There is an understanding that progress in ongoing talks in Doha, a separate but parallel mediation effort with delegations from the DRC government and M23, is essential before the signing of the economic framework, the source said.

The agreement signed on Friday voiced “full support” for the Qatar-hosted talks.

It also said the DRC and Rwanda will form a joint security coordination mechanism within 30 days and implement a plan agreed last year to monitor and verify the withdrawal of Rwandan soldiers within three months.

DRC military operations targeting the Democratic Forces for the Liberation of Rwanda (FDLR), a DRC-based armed group that includes remnants of Rwanda's former army and militias that carried out the 1994 genocide, are meant to conclude over the same time frame. Reuters reported on Thursday that DRC  negotiators had dropped an earlier demand that Rwandan troops immediately leave eastern DRC, paving the way for the signing ceremony on Friday.

The DRC, UN and Western powers said Rwanda is supporting M23 by sending troops and arms.

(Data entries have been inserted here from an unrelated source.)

/-! ### State.put -/

@[simp] theorem State.put_product (s : State) (x : Site) : (s.put x).product = s.product := rfl
@[simp] theorem State.put_mem (s : State) (x : Site) : (s.put x).mem = s.mem := rfl
@[simp] theorem State.put_poison (s : State) (x : Site) : (s.put x).poison = s.poison := rfl
@[simp] theorem State.put_classes (s : State) (x : Site) : (s.put x).classes = s.classes := rfl
@[simp] theorem State.put_changes (s : State) (x : Site) : (s.put x).changes = s.changes := rfl
@[simp] theorem State.put_granules (s : State) (x : Site) : (s.put x).granules = s.granules := rfl
@[simp] theorem State.put_oldParts (s : State) (x : Site) : (s.put x).oldParts = s.oldParts := rfl
@[simp] theorem State.put_stripe (s : State) (x : Site) : (s.put x).stripe = s.stripe := rfl
@[simp] theorem State.put_lines (s : State) (x : Site) : (s.put x).lines = s.lines := rfl
@[simp] theorem State.put_slices (s : State) (x : Site) : (s.put x).slices = s.slices := rfl
@[simp] theorem State.put_uses (s : State) (x : Site) : (s.put x).uses = s.uses := rfl
@[simp] theorem State.put_missed (s : State) (x : Site) : (s.put x).missed = s.missed := rfl
@[simp] theorem State.put_ulines (s : State) (x : Site) : (s.put x).ulines = s.ulines := rfl
@[simp] theorem State.put_peerU (s : State) (x : Site) : (s.put x).peerU = s.peerU := rfl
@[simp] theorem State.put_wide (s : State) (x : Site) : (s.put x).wide = s.wide := rfl
@[simp] theorem State.put_filters (s : State) (x : Site) : (s.put x).filters = s.filters := rfl
@[simp] theorem State.put_dirs (s : State) (x : Site) : (s.put x).dirs = s.dirs := rfl
@[simp] theorem State.put_portDir (s : State) (x : Site) : (s.put x).portDir = s.portDir := rfl
@[simp] theorem State.put_peerTrk (s : State) (x : Site) : (s.put x).peerTrk = s.peerTrk := rfl
@[simp] theorem State.put_snoopFl (s : State) (x : Site) : (s.put x).snoopFl = s.snoopFl := rfl
@[simp] theorem State.put_snoops (s : State) (x : Site) : (s.put x).snoops = s.snoops := rfl
@[simp] theorem State.put_posted (s : State) (x : Site) : (s.put x).posted = s.posted := rfl
@[simp] theorem State.put_invals (s : State) (x : Site) : (s.put x).invals = s.invals := rfl
@[simp] theorem State.put_outq (s : State) (x : Site) : (s.put x).outq = s.outq := rfl
@[simp] theorem State.put_pubs (s : State) (x : Site) : (s.put x).pubs = s.pubs := rfl
@[simp] theorem State.put_tlb (s : State) (x : Site) : (s.put x).tlb = s.tlb := rfl
@[simp] theorem State.put_shoots (s : State) (x : Site) : (s.put x).shoots = s.shoots := rfl
@[simp] theorem State.put_commands (s : State) (x : Site) : (s.put x).commands = s.commands := rfl
@[simp] theorem State.put_now (s : State) (x : Site) : (s.put x).now = s.now := rfl
@[simp] theorem State.put_hubClock (s : State) (x : Site) : (s.put x).hubClock = s.hubClock := rfl
@[simp] theorem State.put_lapNs (s : State) (x : Site) : (s.put x).lapNs = s.lapNs := rfl
@[simp] theorem State.put_lapNew (s : State) (x : Site) : (s.put x).lapNew = s.lapNew := rfl
@[simp] theorem State.put_nextLap (s : State) (x : Site) : (s.put x).nextLap = s.nextLap := rfl
@[simp] theorem State.put_pool (s : State) (x : Site) : (s.put x).pool = s.pool := rfl
@[simp] theorem State.put_partPl (s : State) (x : Site) : (s.put x).partPl = s.partPl := rfl
@[simp] theorem State.put_parts (s : State) (x : Site) : (s.put x).parts = s.parts := rfl
@[simp] theorem State.put_tenants (s : State) (x : Site) : (s.put x).tenants = s.tenants := rfl
@[simp] theorem State.put_queues (s : State) (x : Site) : (s.put x).queues = s.queues := rfl
@[simp] theorem State.put_notify (s : State) (x : Site) : (s.put x).notify = s.notify := rfl
@[simp] theorem State.put_ctxs (s : State) (x : Site) : (s.put x).ctxs = s.ctxs := rfl
@[simp] theorem State.put_meets (s : State) (x : Site) : (s.put x).meets = s.meets := rfl
@[simp] theorem State.put_nextId (s : State) (x : Site) : (s.put x).nextId = s.nextId := rfl
@[simp] theorem State.put_dies (s : State) (x : Site) : (s.put x).dies = s.dies := rfl
@[simp] theorem State.put_owners (s : State) (x : Site) : (s.put x).owners = s.owners := rfl
@[simp] theorem State.put_collBytes (s : State) (x : Site) : (s.put x).collBytes = s.collBytes := rfl
@[simp] theorem State.put_expander (s : State) (x : Site) : (s.put x).expander = s.expander := rfl
@[simp] theorem State.put_beyond (s : State) (x : Site) : (s.put x).beyond = s.beyond := rfl
@[simp] theorem State.put_viral (s : State) (x : Site) : (s.put x).viral = s.viral := rfl
@[simp] theorem State.put_gone (s : State) (x : Site) : (s.put x).gone = s.gone := rfl
@[simp] theorem State.put_layers (s : State) (x : Site) : (s.put x).layers = s.layers := rfl
@[simp] theorem State.put_halted (s : State) (x : Site) : (s.put x).halted = s.halted := rfl
@[simp] theorem State.put_host (s : State) (x : Site) : (s.put x).host = s.host := rfl
@[simp] theorem State.put_agenda (s : State) (x : Site) : (s.put x).agenda = s.agenda := rfl
@[simp] theorem State.put_oracle (s : State) (x : Site) : (s.put x).oracle = s.oracle := rfl
@[simp] theorem State.put_pace (s : State) (x : Site) : (s.put x).pace = s.pace := rfl
@[simp] theorem State.put_turn (s : State) (x : Site) : (s.put x).turn = s.turn := rfl
@[simp] theorem State.put_cur (s : State) (x : Site) : (s.put x).cur = s.cur := rfl
@[simp] theorem State.put_freeCtr (s : State) (x : Site) : (s.put x).freeCtr = s.freeCtr := rfl
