theorem formOf_extLit {m n : Mn} {w0 w1 w2 lo hi : Word} (r : List Word) (hl : (w0.extractLsb' 0 2).toNat = 3) (hn : m.byM1 (w1.extractLsb' 28 4) = n) :
    formOf m (w0 :: w1 :: w2 :: lo :: hi :: r) = (extOf .extLit w0 w1 w2 (litWord lo hi)).bind fun e => (n.mkExt e).map fun i => (i, 20) := by
  simp only [formOf, hl, hn]

theorem formOf_jump {m n : Mn} {w0 w1 w2 : Word} (r : List Word) (hl : (w0.extractLsb' 0 2).toNat = 2) (hn : m.byM1 (w1.extractLsb' 28 4) = n)
    (hj : n = .bra ∨ n = .call ∨ n = .callW) :
    formOf m (w0 :: w1 :: w2 :: r) = (jumpOf w0 w1 w2).bind fun j => (n.mkJump j).map fun i => (i, 12) := by
  simp only [formOf, hl, hn]
  obtain rfl | rfl | rfl := hj <;> rfl

theorem formOf_shortLit {m : Mn} {w0 lo hi : Word} (r : List Word) (hl : (w0.extractLsb' 0 2).toNat = 1) :
    formOf m (w0 :: lo :: hi :: r) = (m.mkExt (litOf m w0 (litWord lo hi))).map fun i => (i, 12) := by
  simp only [formOf, hl]

theorem formOf_encodeExt {m : Mn} {e : Ext} {i : Instr} (r : List Word) (hi : m.mkExt e = some i) (hw : m.extOk e = true) :
    formOf (rowOf m) (encodeExt m e ++ r) = some (i, 4 * (encodeExt m e).length) := by
  obtain ⟨-, hf, hlit, hz⟩ := extOk_iff.mp hw
  obtain ⟨hb, hc, hcw⟩ := not_jump_of_fieldsOk hf
  have he := extOf_words e (m.op ++ e.form.bits)
  have hl : (fieldWord e.x e.a e.d (m.op ++ e.form.bits)).extractLsb' 0 2 = e.form.bits := by rw [fieldWord_l, op_append_l]
  have hn : (rowOf m).byM1 ((word1 e.m1 e.ty.code e.guard.bits e.c e.b).extractLsb' 28 4) = m := by rw [word1_m1, byM1_rowOf hf]
  rw [encodeExt_eq]
  cases hform : e.form <;> rw [hform] at he hl
  case shortLit =>
    rw [rowOf_of_shortLit hf (hlit hform)]
    refine (formOf_shortLit r (congrArg _ hl)).trans ?_
    rw [litWord_eq, litOf_words hform (hlit hform), hi]
    rfl
  case ext =>
    rw [hz (by simp [hform]) (by simp [hform])] at he
    refine (formOf_ext r (congrArg _ hl) hn hb hc hcw).trans ?_
    rw [he, Option.bind_some, hi]
    rfl
  case extLit =>
    refine (formOf_extLit r (congrArg _ hl) hn).trans ?_
    rw [litWord_eq, he, Option.bind_some, hi]
    rfl

theorem decode_encodeExt {k : UnitKind} {m : Mn} {e : Ext} {i : Instr} (r : List Word) (hi : m.mkExt e = some i) (hw : m.extOk e = true)
    (hk : m.runsOn k = true) (hwf : i.wf = true) : decode k (encodeExt m e ++ r) = .ok i (4 * (encodeExt m e).length) := by
  have hf := formOf_encodeExt r hi hw
  rw [encodeExt_eq] at hf ⊢
  refine decode_eq_ok ?_ ((runsOn_rowOf m k).trans hk) hf hwf
  rw [fieldWord_op, fieldWord_x, op_append_op, mnOf_op (extOk_iff.mp hw).1]

theorem encodeJump_eq (m : Mn) (j : JExt) : encodeJump m j =
    [fieldWord (j.ofs.extractLsb' 16 7) (j.ofs.extractLsb' 8 8) (j.ofs.extractLsb' 0 8) (m.op ++ 0b10#2), word1 j.m1 0 j.guard.bits 0 0, 0] := by
  have h1 : j.m1 ++ 0#5 ++ j.guard.bits ++ 0#16 = word1 j.m1 0 j.guard.bits 0 0 := by
    apply BitVec.eq_of_toNat_eq
    rw [word1_toNat]
    simp only [toNat_append_eq]
    simp
    omega
  rw [← word_ofs_op, ← h1]
  rfl

/-- What the row of a mnemonic of format J gives, whatever bits of OFS stand in X, and the form that its M1 selects. -/
theorem jump_row {m : Mn} {j : JExt} (h : m.jOk j = true) (x : BitVec 7) :
    (m = .bra ∨ m = .call ∨ m = .callW) ∧ mnOf m.op x = some (rowOf m) ∧ (rowOf m).byM1 j.m1 = m := by
  cases m with
  | bra => exact ⟨.inl rfl, rfl, rfl⟩
  | call =>
    have h1 : j.m1 = 0 := of_decide_eq_true h
    exact ⟨.inr (.inl rfl), rfl, if_pos h1⟩
  | callW =>
    have h1 : j.m1 ≠ 0 := fun h0 => absurd (h0 ▸ (of_decide_eq_true h).1) (by decide)
    exact ⟨.inr (.inr rfl), rfl, if_neg h1⟩
  | _ => cases h

theorem decode_encodeJump {k : UnitKind} {m : Mn} {j : JExt} {i : Instr} (r : List Word) (hi : m.mkJump j = some i) (hw : m.jOk j = true)
    (hk : m.runsOn k = true) (hwf : i.wf = true) : decode k (encodeJump m j ++ r) = .ok i (4 * (encodeJump m j).length) := by
  rw [encodeJump_eq]
  obtain ⟨hj, hmn, hm1⟩ := jump_row hw (j.ofs.extractLsb' 16 7)
  refine decode_eq_ok (m := rowOf m) ?_ ((runsOn_rowOf m k).trans hk) ?_ hwf
  · rw [fieldWord_op, fieldWord_x, op_append_op, hmn]
  · refine (formOf_jump r (by rw [fieldWord_l, op_append_l]; rfl) (by rw [word1_m1, hm1]) hj).trans ?_
    rw [jumpOf_words, Option.bind_some, hi]
    rfl

/-- Settles O5: a short form by its row, every other form by the fields of its words. -/
theorem decodeOfEncode : Obligations.DecodeOfEncode := by
  intro i k r hw hev hform hjump
  unfold encode
  cases hs : encodeShort i with
  | some w =>
    obtain ⟨m, hm, hrow⟩ := exists_shortRow hs
    refine decode_of_shortRow hrow ?_ hw
    cases hi : i.shape with
    | form m' e => rw [hi] at hm; cases hm; exact hform _ _ hi
    | jump m' j => rw [hi] at hm; cases hm; exact hjump _ _ hi
    | event => exact absurd hi hev
  | none =>
    cases hi : i.shape with
    | form m e =>
      have hok : m.extOk e = true := by rw [← hw, Instr.wf, hi]
      exact decode_encodeExt r (mkExt_of_shape hs hi) hok (hform _ _ hi) hw
    | jump m j =>
      have hok : m.jOk j = true := by rw [← hw, Instr.wf, hi]
      exact decode_encodeJump r (mkJump_of_shape hs hi) hok (hjump _ _ hi) hw
    | event => exact absurd hi hev

end Sys2Proof.Machine
end

section
/-!
SUPPORT. The step (R34, R35, R151, R167, R397): fetching words, the turn of the unit that issues, the agenda, and the state after a cold reset.
-/

namespace Sys2Proof.Machine

/-- Settles O4: each word decodes by evaluation. -/
theorem specWordsDecode : Obligations.SpecWordsDecode := by
  refine ⟨?_, ?_, ?_, ?_, ?_, ?_, ?_, ?_, ?_, ?_⟩ <;> rfl

/-! ### After a cold reset -/

theorem mem_reset_dies {d : Die} (hd : d ∈ State.reset.dies) : d = Die.reset := List.eq_of_mem_replicate hd

theorem mem_reset_clusters {c : Cluster} (hc : c ∈ Die.reset.clusters) : c = Cluster.reset := List.eq_of_mem_replicate hc

theorem mem_reset_banks {b : Bank} (hb : b ∈ Cluster.reset.banks) : b.mode = .cache ∧ b.fifo = none := by
  cases List.eq_of_mem_replicate hb
  exact ⟨rfl, rfl⟩

theorem mem_reset_chans {q : Chan} (hq : q ∈ Cluster.reset.chans) : q.owner = none ∧ q.queue = [] ∧ q.err = false ∧ q.w = 0 := by
  cases List.eq_of_mem_replicate hq
  exact ⟨rfl, rfl, rfl, rfl⟩

/-- Settles O11: every die, cluster, bank and channel is a copy of the one after reset. -/
theorem resetState : Obligations.ResetState := by
  refine ⟨⟨rfl, fun t ht => nomatch ht⟩, rfl, rfl, fun d hd => ?_, rfl, rfl, rfl, rfl, rfl, rfl, rfl, Memory.get_nil⟩
  cases mem_reset_dies hd
  refine ⟨rfl, rfl, rfl, rfl, fun c hc => ?_⟩
  cases mem_reset_clusters hc
  exact ⟨rfl, fun b => mem_reset_banks, rfl, rfl, rfl, fun q => mem_reset_chans⟩

/-! ### Fetching (R151) -/

theorem wordsFrom_wordBytes (v : Word) : wordsFrom (wordBytes v) = [v] := by
  have h : v.extractLsb' 24 8 ++ v.extractLsb' 16 8 ++ v.extractLsb' 8 8 ++ v.extractLsb' 0 8 = v := by
    apply BitVec.eq_of_toNat_eq
    simp only [toNat_append_eq, toNat_extract_eq]
    omega
  exact congrArg (· :: []) h

/-- The word v can be fetched at a PC: the access is permitted, and the home's bytes, as the page shows them, are those of v. -/
def State.Holds (s : State) (x : Site) (pc : Pc) (v : Word) : Prop :=
  ∃ h, s.reach x.team.cl.die x.team.ctx x.tlb pc.toNat .exec .plain = .ok h ∧
    (match s.pageEntry x.team.ctx h with
      | some f => deadZero f (pc.toNat - h.base) (s.homeRead (h.phys pc.toNat) 4).1
      | none => (s.homeRead (h.phys pc.toNat) 4).1) = wordBytes v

Rwanda has long denied helping M23, saying its forces are acting in self-defence against the DRC's army and ethnic Hutu militiamen linked to the 1994 Rwandan genocide, including the FDLR.

“This is the best chance we have at a peace process for the moment despite all the challenges and flaws,” said Jason Stearns, a political scientist at Simon Fraser University in Canada who specialises in Africa's Great Lakes region.

Similar formulas have been attempted before, Stearns said, and “it will be up to the US, as they are the godfather of the deal, to make sure both sides abide by the terms”.

The agreement signed on Friday said Rwanda and the DRC will de-risk mineral supply chains and establish value chains “that link the countries, in partnership, as appropriate, with the US and US investors”.

The terms carry “a strategic message: securing the east also means securing investments”, said Tresor Kibangula, a political analyst at the DRC's Ebuteli research institute.

He said “it remains to be seen whether this economic logic will suffice” to end the fighting.